TASK STATEMENT - Give the lines below again exactly, starting with the line that holds "def ohByte (oh" and going on through the line that holds "def ohAis (oh".

Records contained in a dataset:

-- ==== Sys2Proof/Machine/FrameOps.lean ====
section
/-!
DEFINITION. Operations of the line frame: scrambling and parity (R56, R57), frame numbers (R53 to R55), overheads (R54, R59),
the egress buffer (R65, R66), local requests (R80), sections and packets (R64, R67, R68).
-/
namespace Sys2Proof.Machine

/-! ### Numbers -/

/-- Frame numbers SFN × 640 + FRIX wrap with the SFN (R71). -/
def nextNum (n : Nat) : Nat := (n + 1) % 655360

/-- The signed distance from frame `b` to frame `a`. -/
def numDist (a b : Nat) : Int :=
  let d := (a + 655360 - b) % 655360
  if d < 327680 then d else (d : Int) - 655360

/-- The frame number whose scheduled start the module's time base has reached (R53). [log 32: DEDUCED] -/
def frameNow (s : State) : Nat :=
  let rf := (s.tu.half : Int) - 500000 * (s.tu.tidx / ticksPerHalf s.tu.mu : Nat)
  (s.tu.sfn * 640 + ((s.now : Int) - rf).toNat / 15625) % 655360

/-! ### Scrambling and parity (R56, R57) -/

/-- The scrambler's state at byte 80 of a frame (R56). -/
def scrSeed (num : Nat) : Nat := 0x40000000 ||| (num / 640 * 1024) ||| (num % 640)

/-- One bit of the scrambler: the bit and the next state (R56). -/
def scrBit (s : Nat) : Bool × Nat :=
  let q := bit s 30 != bit s 27
  (q, (s * 2 + b2n q) % 2 ^ 31)

/-- The next `k` bits, bit 0 first, as a number. -/
def scrBits (s : Nat) : Nat → Nat × Nat
  | 0 => (0, s)
  | k + 1 =>
    let (q, s') := scrBit s
    let (v, s'') := scrBits s' k
    (b2n q + 2 * v, s'')

/-- A payload scrambled or descrambled (R56). -/
def scramble (s : Nat) : List Byte → List Byte
  | [] => []
  | b :: r =>
    let (k, s') := scrBits s 8
    (b ^^^ BitVec.ofNat 8 k) :: scramble s' r

/-- Bit-interleaved parity: the XOR of the bytes (R57). -/
def bip8 (bs : List Byte) : Nat := (bs.foldl (· ^^^ ·) 0).toNat

/-- An empty slot (R60). -/
def emptySlot : List Byte := leBytes 0 6 ++ leBytes (crc16 (leBytes 0 6)) 2 ++ leBytes 0 52

/-- The payload of a sent frame: its sections, and empty slots elsewhere (R53, R60). -/
def payloadOf (secs : Tab (List Byte)) : List Byte := (upFrom 0 3332).flatMap fun i => tget secs emptySlot i

/-- BIP8 of a frame as it went out on the line, scrambled under its numbers. -/
def sentBip (num : Nat) (secs : Tab (List Byte)) : Nat := bip8 (scramble (scrSeed num) (payloadOf secs))

/-! ### Overheads (R54, R55, R58, R59) -/

def fawBytes : List Byte := [0x3C, 0xB1, 0x5E, 0xC4]

/-- Byte `i` of an overhead. -/
def ohByte (oh : List Byte) (i : Nat) : Nat := (lget oh 0 i).toNat

/-- The frame number that an overhead states (R54, R55). -/
def ohNum (oh : List Byte) : Nat :=
  let mf := ohByte oh 5 + 256 * ohByte oh 6
  fld mf 4 10 * 640 + 64 * fld mf 0 4 + fld (ohByte oh 4) 0 6

/-- Is an overhead good (R55): its OHCRC checks and SUB is at most 9? -/
def ohGood (oh : List Byte) : Bool :=
  crc16 ((oh.drop 4).take 74) == ohByte oh 78 + 256 * ohByte oh 79 && fld (ohByte oh 5) 0 4 ≤ 9

/-- Does an overhead show AIS (R59, R73)? -/
def ohAis (oh : List Byte) : Bool := oh.length == 80 && (oh.drop 4).all fun b => b == 0xFF

/-- An overhead (R54). -/
def mkOverhead (num bip sr1 sr2 stat : Nat) (gain pkt : List Byte) : List Byte :=
  let frix := num % 640
  let b := leBytes (frix % 64) 1 ++ leBytes (frix / 64 + num / 640 * 16) 2 ++ leBytes bip 1 ++ leBytes sr1 1 ++ leBytes sr2 1 ++
    leBytes stat 1 ++ leBytes 0 5 ++ gain ++ pkt ++ leBytes 0 14
  fawBytes ++ b ++ leBytes (crc16 b) 2

/-- The overhead of an alarm indication (R59). -/
def aisOverhead : List Byte := fawBytes ++ leBytes (2 ^ 608 - 1) 76

/-! ### Gaps (R40 to R43) -/

/-- A gap header (R40). -/
def gapHeader (n : Nat) : List Byte :=
  leBytes 0xF0963C5A 4 ++ leBytes n 1 ++ leBytes (255 - n) 1 ++ leBytes n 1 ++ leBytes (255 - n) 1 ++ leBytes n 1 ++
    leBytes (255 - n) 1 ++ leBytes 0 6

/-- One vote of a gap header: the pair at byte `i` (R43). [log 27: DEDUCED] -/
def gapVote (h : List Byte) (i : Nat) : Option Nat :=
  let a := ohByte h i
  if a ≤ 2 ∧ ohByte h (i + 1) = 255 - a then some a else none

/-- n, where at least two valid votes agree (R43). [log 27: DEDUCED] -/
def gapRead (h : List Byte) : Option Nat :=
  let v := [gapVote h 4, gapVote h 6, gapVote h 8]
  [0, 1, 2].find? fun n => 2 ≤ (v.filter fun x => x == some n).length

/-! ### Requests (R78, R80, R83) -/

/-- The local request of a port: code and lane (R80, R85). [log 34: DEDUCED] -/
def localReq (s : State) (m : Nat) : Nat × Nat :=
  let p := getFh s m
  let w := laneFail s m 0
  let q := laneFail s m 1
  if p.cmd = 1 then (0xF, 0)
  else if (getLane s (2 * m)).rxFs then (0xD, 1)
  else if (getLane s (2 * m + 1)).rxFs then (0xD, 0)
  else if p.cmd = 2 then (0xD, p.cmdLane)
  else if w != q then (0xB, if w then 1 else 0)
  else if !w && !q && hasDef s (2 * m) 5 != hasDef s (2 * m + 1) 5 then (0x9, if hasDef s (2 * m) 5 then 1 else 0)
  else if p.cmd = 3 then (0x7, p.cmdLane)
  else (0, p.sel)

/-- A request that names a lane in signal fail counts as NR while the other lane is not, except under LO (R83). -/
def adjustReq (s : State) (m : Nat) (r : Nat × Nat) : Nat × Nat :=
  if r.1 ≠ 0xF ∧ laneFail s m r.2 ∧ laneFail s m (1 - r.2) = false then (0, (getFh s m).sel) else r

/-- The effective request (R82, R83): the remote one counts only where both ends work bidirectionally. [log 34: DEDUCED] -/
def effReq (s : State) (m : Nat) : Nat × Nat :=
  let p := getFh s m
  let l := adjustReq s m (localReq s m)
  match p.remote with
  | some r =>
    let q := adjustReq s m (r.req, r.lane)
    if p.bidir && r.bidir && l.1 < q.1 then q else l
  | none => l

/-- Raises FH_PROT_EVT (R82, R84). -/
def protEvt (s : State) (m num old new_ req : Nat) (mis : Bool) : State :=
  raiseOwner s (fhOwner s m) 0x0301 (m + num * 2 ^ 8 + old * 2 ^ 28 + new_ * 2 ^ 29 + req * 2 ^ 32 + b2n mis * 2 ^ 36) 0

/-- R82: where the accepted SR2.BIDIR differs from the local mode, MISMATCH is set and FH_PROT_EVT raised. The event carries frame `num`, the selection as
old and new lane, and the effective request. [log 34: DEDUCED] -/
def modeCheck (s : State) (m num : Nat) : State :=
  let p := getFh s m
  match p.remote with
  | some r =>
    if r.bidir == p.bidir then s
    else protEvt (setFh s m { p with mismatch := true }) m num p.sel p.sel (effReq s m).1 true
  | none => s

/-! ### The egress buffer (R65, R66) -/

/-- A section in the form in which the framer sends it: HCRC in bytes 6 and 7 (R65). -/
def withHcrc (bs : List Byte) : List Byte := bs.take 6 ++ leBytes (crc16 (bs.take 6)) 2 ++ (bs.drop 8).take 52

/-- Does a section's header fit its stream (R64, R65)? -/
def fitsStream (h : SecHdr) (c : StreamCfg) (down : Bool) : Bool :=
  c.valid && c.down == down && h.typ == (if c.v8 then 2 else 1) && h.nprb ≤ (if c.v8 then 1 else 3)

/-- Takes a write into the egress buffer, its window fixed now (R66), or refuses it (R65). [log 35: DEDUCED] -/
def egAccept (s : State) (m : Nat) (bs : List Byte) : State :=
  let h := secHdr (withHcrc bs)
  let c := (getStream s m h.acid).cfg
  if bs.length ≠ 64 ∨ fitsStream h c true = false then bump s .fhTxFmt m
  else
    let w := streamWindow s c (nearSym (carrierSym s c.mu s.now) h.sym)
    updFh s m fun p => { p with eg := p.eg ++ [{ bytes := withHcrc bs, open_ := ofInt w.1 32, close := ofInt w.2 32 }] }

/-- Writes that flow control held enter the buffer as it empties (R65). [log 35: DEDUCED] -/
def egRefill (s : State) (m : Nat) : Nat → State
  | 0 => s
  | f + 1 =>
    let p := getFh s m
    match p.egWait with
    | [] => s
    | b :: r => if p.eg.length < 4096 then egRefill (egAccept (setFh s m { p with egWait := r }) m b) m f else s

/-! ### Packets of the packet channel (R67, R68) -/

/-- Delivers a received packet (R68). -/
def pktDeliver (s : State) (m : Nat) (bs : List Byte) (stamp : Nat) : State :=
  let n := bs.length
  let body := bs.take (n - 4)
  let p := getFh s m
  if n < 64 ∨ 1536 < n ∨ bs.drop (n - 4) ≠ fcsOf body then bump s .fhPktDrop m
  else if (etherParse body).1 = 0x88F7 then ptpIn s body m (extendNs s stamp)
  else
    match fhOwner s m with
    | some q =>
      if p.pktEn then
        deliverFrame s (4 + q) q body fun a =>
          { flow := p.pktFlow, kind := 3, tag := 0, arg0 := BitVec.ofNat 64 a
            arg1 := BitVec.ofNat 64 (body.length + m * 2 ^ 16 + stamp * 2 ^ 32) }
      else bump s .fhPktDrop m
    | none => bump s .fhPktDrop m

/-- Takes the chunk of a good overhead (R67). A COUNT above 31, which no chunk may carry, is taken as 31, and a chunk is idle by its byte 32 alone:
the spec gives neither case. [log 100: DESIGN CHOICE] -/
def pktChunk (s : State) (m : Nat) (chunk : List Byte) (stamp : Nat) : State :=
  let p := getFh s m
  let c := ohByte chunk 0
  let body := (chunk.drop 1).take (min 31 (c % 64))
  let fin := fun (s : State) (bs : List Byte) (t : Nat) =>
    if bit c 6 then pktDeliver (updFh s m fun x => { x with pktRx := none }) m bs t
    else updFh s m fun x => { x with pktRx := some (bs, t) }
  if bit c 7 then
    let s := if p.pktRx.isSome then bump s .fhPktDrop m else s
    fin s body stamp
  else
    match p.pktRx with
    | some (bs, t) => fin s (bs ++ body) t
    | none => if c = 0 then s else bump s .fhPktDrop m

/-- A frame whose overhead is not good discards the packet in progress (R55). [log 35: DEDUCED] -/
def pktBreak (s : State) (m : Nat) : State :=
  let p := getFh s m
  if p.pktRx.isSome then bump (setFh s m { p with pktRx := none }) .fhPktDrop m else s

/-! ### Received sections (R63, R64) -/

/-- The stamp of slot `i` of a frame that started at `t` (R63). -/
def slotStamp (t i : Nat) : Nat := (t + (80 + 60 * i) * 80 / 1028) % 2 ^ 32

/-- Writes the records of an accepted section into its stream's ring (R64). [log 35: DEDUCED] -/
def writeRecs (s : State) (m : Nat) (h : SecHdr) (c : StreamCfg) (sym : Nat) (close : Nat) : List (Nat × List Byte) → State
  | [] => s
  | (j, r) :: l =>
    let prb := h.prb + j
    let e : RecDone := { acid := h.acid, sym := sym, prb := prb, close := close }
    let dup := (getFh s m).written.contains e
    let a := c.base + sym % c.ring * c.stride + prb * recBytes c.v8
    match memWrite s (some ((fhOwner s m).getD 4)) a r with
    | (_, _, s') =>
      let s' := if dup then bump s' .fhDup m else updFh s' m fun p => { p with written := p.written ++ [e] }
      writeRecs s' m h c sym close l

/-- Handles one slot of a released frame (R64); `over`: the Nose engines whose buffer overflows (R103). -/
def takeSection (s : State) (m lead i nOver : Nat) (bs : List Byte) : State :=
  let h := secHdr bs
  if !h.ok then bump s .fhHcrcErr m
  else if h.typ = 0 then s
  else
    let c := (getStream s m h.acid).cfg
    if !fitsStream h c false || h.prb + h.nprb + 1 > c.nprb then bump s .fhUnk m
    else
      let t := slotStamp lead i
      let sym := nearSym (carrierSym s c.mu (extendNs s t)) h.sym
      let w := streamWindow s c sym
      if isEarly t w.1 then bump s .fhEarly m
      else if isLate t w.2 then bump s .fhLate m
      else
        let recs := (upFrom 0 (h.nprb + 1)).map fun j => (j, prbRec c.v8 bs j)
        let tick := (symTick s c.mu sym % (ticksPerCycle s.tu.mu : Int)).toNat
        let s := writeRecs s m h c (sym % (ticksPerCycle c.mu : Int)).toNat (ofInt w.2 32) recs
        nsLoss (gcMeasure s m h.acid sym tick c.v8 (recs.map fun r => r.2)) m h.acid tick nOver

/-- The slots of a payload, in order. -/
def slotsOf (bs : List Byte) : List (List Byte) := chunksOf 60 3332 bs

/-- Handles the slots of a released frame in slot order. -/
def takeSections (s : State) (m lead nOver : Nat) : Nat → List (List Byte) → State
  | _, [] => s
  | i, b :: r => takeSections (takeSection s m lead i nOver b) m lead nOver (i + 1) r

end Sys2Proof.Machine
end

EXERCISE ANSWER -
def ohByte (oh : List Byte) (i : Nat) : Nat := (lget oh 0 i).toNat

/-- The frame number that an overhead states (R54, R55). -/
def ohNum (oh : List Byte) : Nat :=
  let mf := ohByte oh 5 + 256 * ohByte oh 6
  fld mf 4 10 * 640 + 64 * fld mf 0 4 + fld (ohByte oh 4) 0 6

/-- Is an overhead good (R55): its OHCRC checks and SUB is at most 9? -/
def ohGood (oh : List Byte) : Bool :=
  crc16 ((oh.drop 4).take 74) == ohByte oh 78 + 256 * ohByte oh 79 && fld (ohByte oh 5) 0 4 ≤ 9

/-- Does an overhead show AIS (R59, R73)? -/
def ohAis (oh : List Byte) : Bool := oh.length == 80 && (oh.drop 4).all fun b => b == 0xFF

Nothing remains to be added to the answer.